/-- R578: the queue of a controller that is granted, and the credits after. -/
def arbitrate (s : State) (c : Nat) (x : NvCtrl) : Option Nat × Map Nat :=
  if s.fetchable c 0 then (some 0, x.credit)
  else match nextOfClass s c x 0 with
    | some q => (some q, x.credit)
    | none =>
      let has := [1, 2, 3].filter fun p => (nextOfClass s c x p).isSome
      let left (m : Map Nat) (p : Nat) : Nat := (Map.find? m p).getD 0
      let m := if has.any fun p => decide (0 < left x.credit p) then x.credit else [1, 2, 3].map fun p => (p, nvWeight x p)
      match has.find? fun p => decide (0 < left m p) with
      | some p => (nextOfClass s c x p, Map.put m p (left m p - 1))
      | none => (none, x.credit)

/-- R578: the next controller with a fetchable queue after the last one granted. -/
def nextCtrl (s : State) : Option (Nat × NvCtrl) :=
  let l := s.nvs.ctrls.filter fun p => p.2.sqs.any fun q => s.fetchable p.1 q.1
  match l.find? fun p => decide (s.nvs.turn < p.1) with
  | some p => some p
  | none => l.head?

/-- R166: the host read of a queue's entries. -/
def fetchId (c q : Nat) : Nat := 2 ^ 20 + c * 2048 + q

/-- R578: grants while the budget lasts. -/
def fetchLoop (fuel left : Nat) (s : State) : State :=
  match fuel with
  | 0 => s
  | fuel + 1 =>
    if left = 0 then s
    else match nextCtrl s with
      | none => s
      | some (c, x) =>
        match arbitrate s c x with
        | (some q, m) =>
          match s.nvSq c q with
          | none => s
          | some sq =>
            let places := ((s.nvCq c sq.cq).map (·.places)).getD 0
            let n := min (min (2 ^ (x.feat 1 0 0 % 8)) sq.waiting) (min (min places left) 8)
            let s := s.updNvs (fun u => { u with turn := c })
            let s := updCtrl c (fun x => { x with credit := m, turn := Map.put x.turn sq.prio (if q = 0 then (Map.find? x.turn sq.prio).getD 0 else q) }) s
            let s := updCq c sq.cq (fun y => { y with reserved := y.reserved + n }) s
            let s := updSq c q (fun y => { y with reading := n, head := (y.head + n) % y.size }) s
            fetchLoop fuel (left - n) (needRead x.niche (.nvme (fetchId c q)) s)
        | (none, _) => s

/-- NVME_FETCH (R578). -/
def execNvmeFetch (s : State) : Outcome :=
  .next <|
    if s.running = false ∨ s.nvs.fetchedAt = s.stk.boundary then s
    else
      let budget := s.admitted 3
      fetchLoop budget budget (s.updNvs (fun u => { u with fetchedAt := s.stk.boundary }))

/-- R166: the host has answered a fetch, or a command's read. -/
def nvmeHostData (id : Nat) (data : List Byte) (s : State) : State :=
  if 2 ^ 20 ≤ id then
    updSq (id / 2048 % 512) (id % 2048) (fun q =>
      { q with entries := q.entries ++ (List.range q.reading).map fun k => ofBytes (fit 64 ((data.drop (64 * k)).take 64)), reading := 0 }) s
  else updCmd id (fun c => { c with data := data, stage := if c.stage = 1 then 2 else c.stage }) s

/-- R586: a host read has failed: a fetch is made again, a command ends with the status. -/
def nvmeHostFail (id st : Nat) (s : State) : State :=
  if 2 ^ 20 ≤ id then
    let c := id / 2048 % 512
    let q := id % 2048
    match s.nvSq c q with
    | some x => updCq c x.cq (fun y => { y with reserved := y.reserved - x.reading })
        (updSq c q (fun y => { y with head := (y.head + y.size - y.reading) % y.size, reading := 0 }) s)
    | none => s
  else nvFail id st 0 s

/-! ### Forwarding (R579, R581, R582) -/

/-- The bytes of a command's data buffer. -/
def nvBuffer (ext : Bool) (d e : Nat) : Nat :=
  match qOpcode e with
  | 9 => 16 * (qDw e 10 % 256 + 1)
  | 1 => hostData ext d e (qNlb e)
  | 2 => hostData ext d e (qNlb e)
  | 5 => hostData ext d e (qNlb e)
  | _ => 0

/-- R582: the message that carries a command to its back end. -/
def nvMessage (kind slot : Nat) (c : NvCmd) (d : Nat) : Msg :=
  let e := c.sqe
  ⟨6, kind * 2 ^ 60 + c.ctrl * 2 ^ 48 + c.sqid * 2 ^ 32 + nvHandle slot c + (qDw e 0 + qNsid e * 2 ^ 32) * 2 ^ 64
    + byteField e 8 15 * 2 ^ 128 + byteField e 40 63 * 2 ^ 192, 0xFFF, nNiche d⟩

/-- R581: the I/O opcodes. -/
def ioOpcode (o : Nat) : Bool := [0, 1, 2, 5, 8, 9, 0x0C].contains o

/-- R572, R581, R586: what refuses an I/O command. -/
def ioRefusal (s : State) (c e : Nat) : Option Nat :=
  let o := qOpcode e
  if ioOpcode o = false then some Nv.opcode
  else if bits e 9 8 ≠ 0 then some Nv.field
  else match s.nsOf c (qNsid e) with
    | none => some Nv.namespace_
    | some ns =>
      let d := s.nsDesc ns
      if o ≠ 0 ∧ o ≠ 9 ∧ nSize d < qSlba e + qNlb e then some Nv.lbaRange
      else if 2097152 < nvBuffer (Config.extendedLba ns) d e then some Nv.field
      else none

/-- R581: whether an I/O command of a LOCAL or POOL namespace needs bytes of the host before it is served. -/
def ioReads (x : NvCtrl) (ext : Bool) (d e : Nat) : Bool :=
  match qOpcode e with
  | 1 => true
  | 5 => true
  | 9 => true
  | 2 => needsLists x.page e (nvBuffer ext d e)
  | _ => false

/-- R590: the bytes of the part that a Firmware Image Download brings. -/
def fwBytes (e : Nat) : Nat := (qDw e 10 + 1) * 4

/-- The bytes an admin command returns to its host buffer. -/
def adminOut (e : Nat) : Nat :=
  match qOpcode e with
  | 6 => 4096
  | 2 => (qDw e 10 / 65536 + qDw e 11 % 65536 * 65536 + 1) * 4
  | _ => 0

/-- R589: the admin opcodes. -/
def adminOpcode (o : Nat) : Bool := [0, 1, 2, 4, 5, 6, 8, 9, 0x0A, 0x0C, 0x10, 0x11, 0x14].contains o

/-- R589: whether an admin command needs bytes of the host before it is served. -/
def adminReads (x : NvCtrl) (e : Nat) : Bool :=
  if qOpcode e = 0x11 then true else decide (0 < adminOut e) && needsLists x.page e (adminOut e)

/-- R587, R589: the limits on outstanding Abort and Asynchronous Event Request commands. -/
def adminRefusal (s : State) (c e : Nat) : Option Nat :=
  let o := qOpcode e
  let n := (s.nvs.cmds.filter fun p => p.2.ctrl == c && p.2.sqid == 0 && qOpcode p.2.sqe == o).length
  if adminOpcode o = false then some Nv.opcode
  else if bits e 9 8 ≠ 0 then some Nv.field
  else if o = 8 ∧ 4 ≤ n then some Nv.abortLimit
  else if o = 0x0C ∧ 4 ≤ n then some Nv.aerLimit
  else none

/-- R582: the channel of an I/O command's back end, when it has one. -/
def State.targetOf (s : State) (c q e : Nat) : Option Nat :=
  if q = 0 ∨ (ioRefusal s c e).isSome then none
  else match s.nsOf c (qNsid e) with
    | some ns => if nBackend (s.nsDesc ns) < 2 then none else some (nTarget (s.nsDesc ns) (q % max 1 (nTargets (s.nsDesc ns))))
    | none => none

/-- R579, R580, R581: a fetched entry takes a slot, and is refused, prepared or forwarded. -/
def nvAdmit (slot c q e : Nat) (x : NvCtrl) (s : State) : State :=
  let ns := if q = 0 then 0 else (s.nsOf c (qNsid e)).getD 0
  let d := s.nsDesc ns
  let s := nvTake slot { gen := 0, ctrl := c, sqid := q, sqe := e, ns := ns, data := [], stage := 2, err := none, todo := [], test := false, born := 0 } s
  match if q = 0 then adminRefusal s c e else ioRefusal s c e with
  | some sf => nvEnd slot 0 sf St.ok s
  | none =>
    match s.targetOf c q e, Map.find? s.nvs.cmds slot with
    | some k, some cmd => (hwPut k (nvMessage 0 slot cmd d) (updCmd slot (fun c => { c with stage := 5 }) s)).1
    | _, _ =>
      if (if q = 0 then adminReads x e else ioReads x (Config.extendedLba ns) d e) then
        needRead x.niche (.nvme slot) (updCmd slot (fun c => { c with stage := 1 }) s)
      else s

/-- Whether an entry may go on now: its target has room. -/
def mayForward (s : State) (c q e : Nat) : Bool :=
  match s.targetOf c q e with
  | some k => decide (0 < s.chanFree k)
  | none => true

/-- NVME_COMMAND_FORWARD (R579, R581, R582): the first fetched entry of a queue that no full target holds back. -/
def execNvmeCommandForward (ctrl sqid : Nat) (s : State) : Outcome :=
  .next <|
    match s.nvCtrl ctrl, s.nvSq ctrl sqid, s.nvSlot with
    | some x, some q, some slot =>
      match q.entries.findIdx? (mayForward s ctrl sqid) with
      | some k =>
        let e := q.entries.getD k 0
        nvAdmit slot ctrl sqid e x (updSq ctrl sqid (fun q => { q with entries := q.entries.eraseIdx k }) s)
      | none => s
    | _, _, _ => s

/-! ### LOCAL and POOL namespaces (R572, R581) -/

/-- R304, R649: where bytes of a namespace stand: in device memory, or at another device. -/
def nsPlace (s : State) (d off len right : Nat) : Except Nat (Option Nat) :=
  if nBackend d = 0 then .ok (some ((s.stackedQuota (nNiche d)).1 + nBase d + off))
  else
    let a := nBase d + off
    let st := poolStatus s (nNiche d) (nKey d) a len right St.dmaWindow
    if st ≠ St.ok then .error st
    else if s.poolHere 3 a then
      match localPool s (nKey d) (fabOff a) len right with
      | .error e => .error e
      | .ok _ => .ok (some (s.fab.pool.1 + fabOff a))
    else .ok none

/-- R304: a message for a namespace at another device. -/
def nsSend (op : Nat) (owner : Owner) (d off len : Nat) (data : List Byte) (right : Nat) (s : State) : Option State :=
  match s.importFor (nNiche d) (nKey d) (nBase d + off) len right with
  | some i => some (newSend { poolSend op owner i (nBase d + off) len s with data := data } s)
  | none => none

/-- R581, R585: the bytes of a command's blocks have come: what Read, Compare and Verify do with them. -/
def nvGot (slot : Nat) (loc : List Byte) (s : State) : State :=
  match Map.find? s.nvs.cmds slot with
  | none => s
  | some cmd =>
    match s.nvCtrl cmd.ctrl with
    | none => s
    | some x =>
      let e := cmd.sqe
      let d := s.nsDesc cmd.ns
      let ext := Config.extendedLba cmd.ns
      match blocksOut ext d e 0 (qNlb e) loc with
      | .error (st, i) => nvFail slot st (qSlba e + i) s
      | .ok (data, side) =>
        match qOpcode e with
        | 2 =>
          match hostSpans x.page e data.length cmd.data with
          | .error sf => nvEnd slot 0 sf St.nvsSgl s
          | .ok (l, _) =>
            let s := hostPut x.niche (qMptr e) side (putSpans x.niche l data s)
            nvEnd slot 0 0 St.ok (nvSmart cmd.ctrl 2 1 (nvSmart cmd.ctrl 0 (qNlb e * nBlock d / 512) s))
        | 5 =>
          match hostSpans x.page e data.length cmd.data with
          | .error sf => nvEnd slot 0 sf St.nvsSgl s
          | .ok (_, n) =>
            let s := nvSmart cmd.ctrl 2 1 s
            if fit (data.length + side.length) (cmd.data.drop n) = data ++ side then nvEnd slot 0 0 St.ok s else nvEnd slot 0 Nv.compare St.ok s
        | _ => nvEnd slot 0 0 St.ok s

/-- R581: the next write of a command, to another device or here; with none left the command completes. -/
def nvWrites (fuel slot d : Nat) (s : State) : State :=
  match fuel, Map.find? s.nvs.cmds slot with
  | fuel + 1, some cmd =>
    match cmd.todo with
    | [] =>
      let s := if qOpcode cmd.sqe = 1 then
          nvSmart cmd.ctrl 3 1 (nvSmart cmd.ctrl 1 (qNlb cmd.sqe * nBlock d / 512) s) else s
      nvEnd slot 0 0 St.ok s
    | (off, data) :: t =>
      match nsPlace s d off data.length rightWrite with
      | .error st => nvFail slot st (off / nStep d) s
      | .ok (some a) => nvWrites fuel slot d (memWriteList (updCmd slot (fun c => { c with todo := t }) s) a data)
      | .ok none =>
        match nsSend 1 (.nvme slot) d off data.length data rightWrite (updCmd slot (fun c => { c with todo := t, stage := 3 }) s) with
        | some s => s
        | none => nvFail slot St.dmaWindow (off / nStep d) s
  | _, _ => s

/-- A command with bytes to write. -/
def nvStore (slot d : Nat) (l : List (Nat × List Byte)) (s : State) : State :=
  nvWrites (l.length + 1) slot d (updCmd slot (fun c => { c with todo := l }) s)

/-- A command with blocks to read; `bad` says that their memory is uncorrectable. -/
def nvLoad (slot d slba n : Nat) (bad : Bool) (s : State) : State :=
  match nsPlace s d (slba * nStep d) (n * nStep d) rightRead with
  | .error st => nvFail slot st slba s
  | .ok (some a) => if bad then nvFail slot St.mediaError slba s else nvGot slot (memReadList s a (n * nStep d)) s
  | .ok none =>
    match nsSend 4 (.nvme slot) d (slba * nStep d) (n * nStep d) [] rightRead (updCmd slot (fun c => { c with stage := 3 }) s) with
    | some s => s
    | none => nvFail slot St.dmaWindow slba s

/-- R304: a message of a command has ended at its peer. -/
def nvmeMessage (slot st : Nat) (data : List Byte) (s : State) : State :=
  match Map.find? s.nvs.cmds slot with
  | some cmd =>
    let o := qOpcode cmd.sqe
    if st ≠ St.ok then nvFail slot st (qSlba cmd.sqe) s
    else if o = 2 ∨ o = 5 ∨ o = 0x0C then nvGot slot data s
    else nvWrites (cmd.todo.length + 1) slot (s.nsDesc cmd.ns) s
  | none => s

/-- An I/O command of a LOCAL or POOL namespace that is ready to be served. -/
def nvOn (h opcode : Nat) (act : Nat → NvCmd → Nat → State → State) (s : State) : Outcome :=
  .next <|
    match s.nvCmd h with
    | some (slot, cmd) =>
      if s.running = true ∧ cmd.sqid ≠ 0 ∧ qOpcode cmd.sqe = opcode ∧ cmd.stage = 2 ∧ nBackend (s.nsDesc cmd.ns) < 2 then
        act slot cmd (s.nsDesc cmd.ns) s
      else s
    | none => s

/-- NVME_READ (R581, R585). -/
def execNvmeRead (h : Nat) (bad : Bool) (s : State) : Outcome :=
  nvOn h 2 (fun slot c d s => nvLoad slot d (qSlba c.sqe) (qNlb c.sqe) bad s) s

/-- COMPARE (R581). -/
def execCompare (h : Nat) (bad : Bool) (s : State) : Outcome :=
  nvOn h 5 (fun slot c d s => nvLoad slot d (qSlba c.sqe) (qNlb c.sqe) bad s) s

-.-.-

# [WHAT TO WORK ON]
From the entries above, give again exactly the lines running from the line with "else if o = 2" to the line with "be served. -/"; include both of those lines.

# [THE COMPLETED TASK]
    else if o = 2 ∨ o = 5 ∨ o = 0x0C then nvGot slot data s
    else nvWrites (cmd.todo.length + 1) slot (s.nsDesc cmd.ns) s
  | none => s

/-- An I/O command of a LOCAL or POOL namespace that is ready to be served. -/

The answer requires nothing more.